Competition as a Discovery Procedure

“Competition as a Discovery Procedure.” New Studies in Philosophy, Politics, Economics and the History of Ideas. London: Routledge & Kegan Paul, 1978.

Excerpt:

“It is difficult to defend economists against the charge that for some 40 to 50 years they have been discussing competition on assumptions that, if they were true in the real world, would make it wholly uninteresting and useless. If anyone really knew all about what economic theory calls the data, competition would indeed be a very wasteful method of securing adjustment to these facts.
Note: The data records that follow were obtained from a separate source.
-- ==== Sys2Proof/Machine/ChunkedTransferEngine.lean ====
section
/-! DEFINITION. Unit chunked_transfer_engine: the procedures Flush, Append and Stream
(43_chunked_transfer_engine.md, rules R130 to R132). -/

namespace Sys2Proof.Machine

/-- The transaction of `BusBuf(REG_DATA, bytes)` (rules R69, R132). -/
def dataBufTx (s : State) (bytes : List Byte) : Transaction :=
  .buf s.devAddr s.cfg.regData (BitVec.ofNat 8 bytes.length) bytes

/-- `Flush()` (rule R132): one buffer write of `SCRATCH[0 .. SIDX-1]`; `SIDX` is reset only after the answer `ok`. -/
def flush (s : State) : Flow :=
  match memReadRange s.scratch 0 s.sidx with
  | none => .fault .unwrittenScratch
  | some bytes => (transact (dataBufTx s bytes) s).andThen fun s => .run { s with sidx := 0 }

/-- `Append(v)` (rule R131). -/
def append (v : Byte) (s : State) : Flow :=
  let s := { s with scratch := memWrite s.scratch s.sidx v, sidx := s.sidx + 1 }
  if s.sidx = s.cfg.mts then flush s else .run s

/-- The inner loop of rule R130 with `n` columns to go, `COL` being the next one. -/
def streamCols : Nat → State → Flow
  | 0, s => .run s
  | n + 1, s =>
    match memRead s.fb (byteIndex s.cfg s.page s.col) with
    | none => .fault (.unwrittenFramebuffer (byteIndex s.cfg s.page s.col))
    | some v => (append v s).andThen fun s => streamCols n { s with col := s.col + 1 }

/-- The outer loop of rule R130 with `n` pages to go, `PAGE` being the next one. -/
def streamPages : Nat → State → Flow
  | 0, s => .run s
  | n + 1, s =>
    (streamCols (s.endCol.toNat + 1 - s.startCol.toNat) { s with col := s.startCol.toNat }).andThen fun s =>
      streamPages n { s with page := s.page + 1 }

/-- The final, possibly short, chunk of rule R130; an empty chunk is never sent. -/
def flushRest (s : State) : Flow := if s.sidx > 0 then flush s else .run s

/-- `Stream()` (rule R130). -/
def stream (s : State) : Flow :=
  (streamPages (s.endPage.toNat + 1 - s.startPage.toNat) { s with sidx := 0, page := s.startPage.toNat }).andThen
    flushRest

end Sys2Proof.Machine
end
It is thus not surprising that some people have been led to the conclusion that we can either wholly dispense with the market, or that its results should be used only as a first step towards securing an output of goods and services which we can then manipulate, correct, or redistribute in any manner we wish. Others, who seem to derive their conception of competition solely from modern textbooks, have not unnaturally concluded that competition does not exist.
Against this, it is salutary to remember that, wherever the use of composition can be rationally justified, it is on the ground that we do not know in advance the facts that determine the actions of competitors. In sports or in examinations, no less than in the award of government contracts or of prizes for poetry, it would clearly be pointless to arrange for competition, if we were certain beforehand who would do the best. As indicated in the title of this lecture, I propose to consider competition as a procedure for the discovery of such facts as, without resort to it, would not be known to anyone, or at least would not be utilized.”